ACTIVITY: Transcribe word for word the lines below from the line with "canonical form, distinct" through the line with "s = .next t → Inv t", ends included.

* * * * * * *

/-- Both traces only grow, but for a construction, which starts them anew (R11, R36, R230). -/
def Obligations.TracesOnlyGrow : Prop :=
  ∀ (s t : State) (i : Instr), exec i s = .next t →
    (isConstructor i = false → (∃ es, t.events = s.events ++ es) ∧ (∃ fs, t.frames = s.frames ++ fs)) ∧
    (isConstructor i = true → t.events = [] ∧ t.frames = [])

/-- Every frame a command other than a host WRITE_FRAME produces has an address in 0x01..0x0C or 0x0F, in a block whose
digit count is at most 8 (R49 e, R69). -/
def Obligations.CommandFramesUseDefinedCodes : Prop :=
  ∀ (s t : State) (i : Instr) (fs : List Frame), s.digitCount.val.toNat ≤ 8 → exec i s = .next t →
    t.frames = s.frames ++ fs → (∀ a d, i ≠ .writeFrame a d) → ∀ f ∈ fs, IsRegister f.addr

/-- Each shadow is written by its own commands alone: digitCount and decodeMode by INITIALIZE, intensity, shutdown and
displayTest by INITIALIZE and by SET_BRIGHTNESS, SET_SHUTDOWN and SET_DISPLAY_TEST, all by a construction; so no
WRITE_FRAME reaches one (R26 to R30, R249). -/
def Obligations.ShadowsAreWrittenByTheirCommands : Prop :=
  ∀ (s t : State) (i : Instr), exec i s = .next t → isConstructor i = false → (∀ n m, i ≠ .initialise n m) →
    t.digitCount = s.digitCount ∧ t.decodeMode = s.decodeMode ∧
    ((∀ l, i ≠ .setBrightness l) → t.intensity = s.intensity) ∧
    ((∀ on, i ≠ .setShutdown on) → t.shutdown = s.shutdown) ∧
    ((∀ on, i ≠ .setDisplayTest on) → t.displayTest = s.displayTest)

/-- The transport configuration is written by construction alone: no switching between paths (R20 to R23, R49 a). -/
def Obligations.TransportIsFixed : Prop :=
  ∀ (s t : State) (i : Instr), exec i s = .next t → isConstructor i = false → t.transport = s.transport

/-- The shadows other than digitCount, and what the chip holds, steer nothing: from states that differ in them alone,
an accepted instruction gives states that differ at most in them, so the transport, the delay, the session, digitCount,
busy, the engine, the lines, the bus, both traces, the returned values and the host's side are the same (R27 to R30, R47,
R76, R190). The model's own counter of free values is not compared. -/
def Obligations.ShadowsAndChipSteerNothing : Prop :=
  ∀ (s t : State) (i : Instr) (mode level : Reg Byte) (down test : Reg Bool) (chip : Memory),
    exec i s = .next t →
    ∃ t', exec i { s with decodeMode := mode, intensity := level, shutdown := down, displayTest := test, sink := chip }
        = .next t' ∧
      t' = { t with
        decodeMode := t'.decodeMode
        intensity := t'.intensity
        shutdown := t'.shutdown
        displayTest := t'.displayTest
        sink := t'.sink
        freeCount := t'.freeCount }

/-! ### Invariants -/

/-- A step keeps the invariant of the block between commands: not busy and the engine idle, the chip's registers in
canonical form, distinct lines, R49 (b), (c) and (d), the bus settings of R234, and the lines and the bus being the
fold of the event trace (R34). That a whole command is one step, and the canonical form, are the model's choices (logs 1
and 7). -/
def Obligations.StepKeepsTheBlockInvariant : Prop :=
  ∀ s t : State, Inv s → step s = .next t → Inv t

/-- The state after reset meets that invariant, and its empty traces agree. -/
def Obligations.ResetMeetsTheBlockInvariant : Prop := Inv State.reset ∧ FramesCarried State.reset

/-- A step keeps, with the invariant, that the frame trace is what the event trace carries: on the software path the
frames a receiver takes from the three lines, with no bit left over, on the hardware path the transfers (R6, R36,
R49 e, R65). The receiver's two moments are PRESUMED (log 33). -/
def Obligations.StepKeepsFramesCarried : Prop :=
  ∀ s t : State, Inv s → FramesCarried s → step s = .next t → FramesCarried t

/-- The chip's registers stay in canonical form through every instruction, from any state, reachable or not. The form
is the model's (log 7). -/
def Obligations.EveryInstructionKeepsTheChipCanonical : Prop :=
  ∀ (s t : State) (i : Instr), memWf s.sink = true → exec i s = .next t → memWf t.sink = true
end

* * * * * * *

RESULT OF THE TASK:
canonical form, distinct lines, R49 (b), (c) and (d), the bus settings of R234, and the lines and the bus being the
fold of the event trace (R34). That a whole command is one step, and the canonical form, are the model's choices (logs 1
and 7). -/
def Obligations.StepKeepsTheBlockInvariant : Prop :=
  ∀ s t : State, Inv s → step s = .next t → Inv t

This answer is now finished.